This week, we talked with Sarah Gailey (of "American Hippo" and "Fisher of Bones" fame) about writing queer people back into history using genres (are they genres? What even are genres?) like alternate history and noir fantasy fiction and the various toolkits they provide. Not only was Sarah an absolute delight of a human being to spend an hour with, but they were also full of the kinds of thoughts that can open doors for authors looking to be the change they wish to see in the world of literature.
What does it mean to write alternate history when *all* recorded history remains silent on the marginalization and erasure of queer people and people of color——among many others?
How do we push back against static, reductive fascist takes on identity, when our identities——as young people coming of age, or as queer people, or more largely as human beings——are constantly evolving?
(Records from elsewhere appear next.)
/-- Rows that tile the words of the reads of an address range. -/
theorem exists_row_of_read {i : Instr} {a lo hi : Addr} (h : Addr.within a lo hi = true) (rows : List OpcodeRow)
    (hrows : rows ⊆ rowsOf i.op) (htiles : tiles (lo.toNat * 2 ^ 8) rows ((hi.toNat + 1) * 2 ^ 8) = true)
    (ha : i.addr = a) (hv : i.value? = none) : ∃ r ∈ opcodeTable, r.op = i.op ∧ inRow r (encode i) := by
  obtain ⟨hlo, hhi⟩ := (within_iff a lo hi).1 h
  rw [encode_of_read hv, ha, readWord]
  exact exists_row rows hrows htiles (by omega) (by omega)

/-- Rows that tile the words of the writes of an address range. -/
theorem exists_row_of_write {i : Instr} {a lo hi : Addr} {d : Byte} (h : Addr.within a lo hi = true)
    (rows : List OpcodeRow) (hrows : rows ⊆ rowsOf i.op)
    (htiles : tiles (2 ^ 24 + lo.toNat * 2 ^ 8) rows (2 ^ 24 + (hi.toNat + 1) * 2 ^ 8) = true)
    (ha : i.addr = a) (hv : i.value? = some d) : ∃ r ∈ opcodeTable, r.op = i.op ∧ inRow r (encode i) := by
  obtain ⟨hlo, hhi⟩ := (within_iff a lo hi).1 h
  have hd := d.isLt
  rw [encode_of_write hv, ha, writeWord]
  exact exists_row rows hrows htiles (by omega) (by omega)

/-- The unhandled ranges: 0xFE00 to 0xFF7F, and 0xFFFF alone. -/
theorem isUnhandled_split {a : Addr} (h : a.isUnhandled = true) :
    Addr.within a 0xFE00 0xFF7F = true ∨ Addr.within a 0xFFFF 0xFFFF = true := by
  rcases (isUnhandled_iff a).1 h with h | h
  · exact .inl ((within_iff _ _ _).2 h)
  · exact .inr ((within_iff _ _ _).2 ⟨h.ge, h.le⟩)

/-- Each operation's rows tile the words of its range; of RD.UNH and WR.UNH two rows tile the first of the two ranges
and the third row is the second. -/
theorem exists_row_of_inRange {i : Instr} (h : i.inRange = true) :
    ∃ r ∈ opcodeTable, r.op = i.op ∧ inRow r (encode i) := by
  have all (o : Op) : rowsOf o ⊆ rowsOf o := List.Subset.refl _
  cases i with
  | rdRom0 a => exact exists_row_of_read h (rowsOf .rdRom0) (all _) (by decide) rfl rfl
  | rdRomxMbc1 a => exact exists_row_of_read h (rowsOf .rdRomxMbc1) (all _) (by decide) rfl rfl
  | rdRomxNone a => exact exists_row_of_read h (rowsOf .rdRomxNone) (all _) (by decide) rfl rfl
  | rdVram a => exact exists_row_of_read h (rowsOf .rdVram) (all _) (by decide) rfl rfl
  | rdXramMbc1 a => exact exists_row_of_read h (rowsOf .rdXramMbc1) (all _) (by decide) rfl rfl
  | rdXramNone a => exact exists_row_of_read h (rowsOf .rdXramNone) (all _) (by decide) rfl rfl
  | rdWram a => exact exists_row_of_read h (rowsOf .rdWram) (all _) (by decide) rfl rfl
  | rdEcho a => exact exists_row_of_read h (rowsOf .rdEcho) (all _) (by decide) rfl rfl
  | rdHram a => exact exists_row_of_read h (rowsOf .rdHram) (all _) (by decide) rfl rfl
  | rdUnh a =>
    rcases isUnhandled_split h with h | h
    · exact exists_row_of_read h ((rowsOf .rdUnh).take 2) (List.take_subset _ _) (by decide) rfl rfl
    · exact exists_row_of_read h ((rowsOf .rdUnh).drop 2) (List.drop_subset _ _) (by decide) rfl rfl
  | wrRamen a d => exact exists_row_of_write h (rowsOf .wrRamen) (all _) (by decide) rfl rfl
  | wrRomlo a d => exact exists_row_of_write h (rowsOf .wrRomlo) (all _) (by decide) rfl rfl
  | wrBankhi a d => exact exists_row_of_write h (rowsOf .wrBankhi) (all _) (by decide) rfl rfl
  | wrMode a d => exact exists_row_of_write h (rowsOf .wrMode) (all _) (by decide) rfl rfl
  | wrCtrlNone a d => exact exists_row_of_write h (rowsOf .wrCtrlNone) (all _) (by decide) rfl rfl
  | wrVram a d => exact exists_row_of_write h (rowsOf .wrVram) (all _) (by decide) rfl rfl
  | wrXramMbc1 a d => exact exists_row_of_write h (rowsOf .wrXramMbc1) (all _) (by decide) rfl rfl
  | wrXramNone a d => exact exists_row_of_write h (rowsOf .wrXramNone) (all _) (by decide) rfl rfl
  | wrWram a d => exact exists_row_of_write h (rowsOf .wrWram) (all _) (by decide) rfl rfl
  | wrEcho a d => exact exists_row_of_write h (rowsOf .wrEcho) (all _) (by decide) rfl rfl
  | wrHram a d => exact exists_row_of_write h (rowsOf .wrHram) (all _) (by decide) rfl rfl
  | wrUnh a d =>
    rcases isUnhandled_split h with h | h
    · exact exists_row_of_write h ((rowsOf .wrUnh).take 2) (List.take_subset _ _) (by decide) rfl rfl
    · exact exists_row_of_write h ((rowsOf .wrUnh).drop 2) (List.drop_subset _ _) (by decide) rfl rfl

/-- Settles O3: a word that decodes lies in a row of its operation, which is then the only one that covers it; a read
word with a value lies in no row. -/
theorem decoderAgreesWithTheOpcodeTable : Obligations.DecoderAgreesWithTheOpcodeTable := by
  intro k w hw
  rcases decode_outcomes k w with ⟨hle, -⟩ | ⟨hread, hvalue, h⟩ | ⟨-, hvalue, i, h⟩
  · omega
  · have hnone : opcodeTable.filter (fun r => r.covers k w) = [] := by
      refine List.filter_eq_nil_iff.2 fun r hr hc => ?_
      obtain ⟨⟨-, hok⟩, -⟩ := (covers_iff hr hw).1 hc
      omega
    rw [hnone, h]
    rfl
  · obtain ⟨hwf, rfl⟩ := decodedInstructionIsWellFormedAndEncodesBack k w i h
    obtain ⟨hkind, hrange⟩ := (wellFormed_iff k i).1 hwf
    obtain ⟨r, hr, hop, hin⟩ := exists_row_of_inRange hrange
    have hc : r.covers k (encode i) = true :=
      (covers_iff hr hw).2 ⟨⟨hin, hvalue⟩, hop ▸ (ofKind_iff k i.op).2 hkind⟩
    rw [filter_covers_eq_singleton hr hw hc, h]
    exact congrArg (fun o => [o]) hop

end Sys2Proof.Proofs

/-! PROOFS. Valid text (40_header.md R69; log 12): what the recogniser does with a character's first byte and with each
continuation byte, and from it that the accepted sequences are the encodings of characters. -/

namespace Sys2Proof.Proofs
open Sys2Proof.Machine
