-- ==== Sys2Proof/Machine/CaptureCmds.lean ====
section
/-! DEFINITION. CaptureCmds.lean: ASYNCRD, TRIGRD, STEPRSP (spec/44_capture_kernels.md). Each starts a run; its reply
is sent by the poll step that ends the run (spec/43_scheduler_run.md R197). -/

namespace Sys2Proof.Machine

/-- ASYNCRD, async read (R220). -/
def execAsyncrd (chk : Byte) (s : State) : Result :=
  rxCheck chk s fun s => startCapture .kAsync .asyncrd s.conf.nch .ok s

/-- The registers a triggered run starts with (R225, R227). -/
def initTrigger (level : Word) (edge : Edge) (seconds : Byte) (s : State) : Except Fault State :=
  match narrow 32 (timeoutTicks s.cfg seconds s.conf.per) with
  | .error f => .error f
  | .ok ticks =>
    let half := s.conf.ns.toNat / 2
    .ok { s with
      trig := { level := level, edge := edge, tocnt := ticks }
      run := { s.run with
        pre := BitVec.ofNat 16 half
        post := BitVec.ofNat 16 (s.conf.ns.toNat - half - 1)
        trigIdx := 0
        phase := .prefill } }

/-- TRIGRD, triggered read (R225). -/
def execTrigrd (level : Word) (edge seconds : Byte) (chk : Byte) (s : State) : Result :=
  rxCheck chk s fun s =>
    match edgeOfCode s.cfg edge with
    | none => .next (raiseNack s)
    | some e => startCapture .kTrig .trigrd s.conf.nch (initTrigger level e seconds) s

/-- The registers a step run starts with (R235). -/
def initStep (value : Word) (s : State) : Except Fault State :=
  .ok { s with run := { s.run with stepVal := value, stepIdx := BitVec.ofNat 16 (s.conf.ns.toNat / 5) } }

/-- STEPRSP, step response (R235). -/
def execSteprsp (value : Word) (chk : Byte) (s : State) : Result :=
  rxCheck chk s fun s => startCapture .kStep .steprsp s.conf.nch (initStep value) s

end Sys2Proof.Machine
end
Sarah Gailey helps us navigate these questions and many others in this week's episode.
You can find out more about Sarah at http://www.sarahgailey.com, where you can also sign up for their twice-monthly newsletter. You can also find them on Twitter at @gaileyfrey. Their "American Hippo" duology (made up of the novellas "River of Teeth" and "Taste of Marrow") is available wherever good books are sold——and Sarah's debut full-length novel, "Taste of Marrow," hits bookstore shelves on June 4. You can and should also totally preorder it through your local indie bookstore or at https://www.amazon.com/Magic-Liars-Sarah-Gailey/dp/1250174619/. It's a kickass noir fantasy featuring the kind of tortured sibling relationship that we can all relate to, even while it re-envisions those tropes which have made noir a hard place to land when looking for hope and faith in other peoople.
Sarah Gailey breaks the concept of genre wide open, and invites us all to stand in the midst of the ruins and build a better, more welcoming space for readers and writers and creators alike.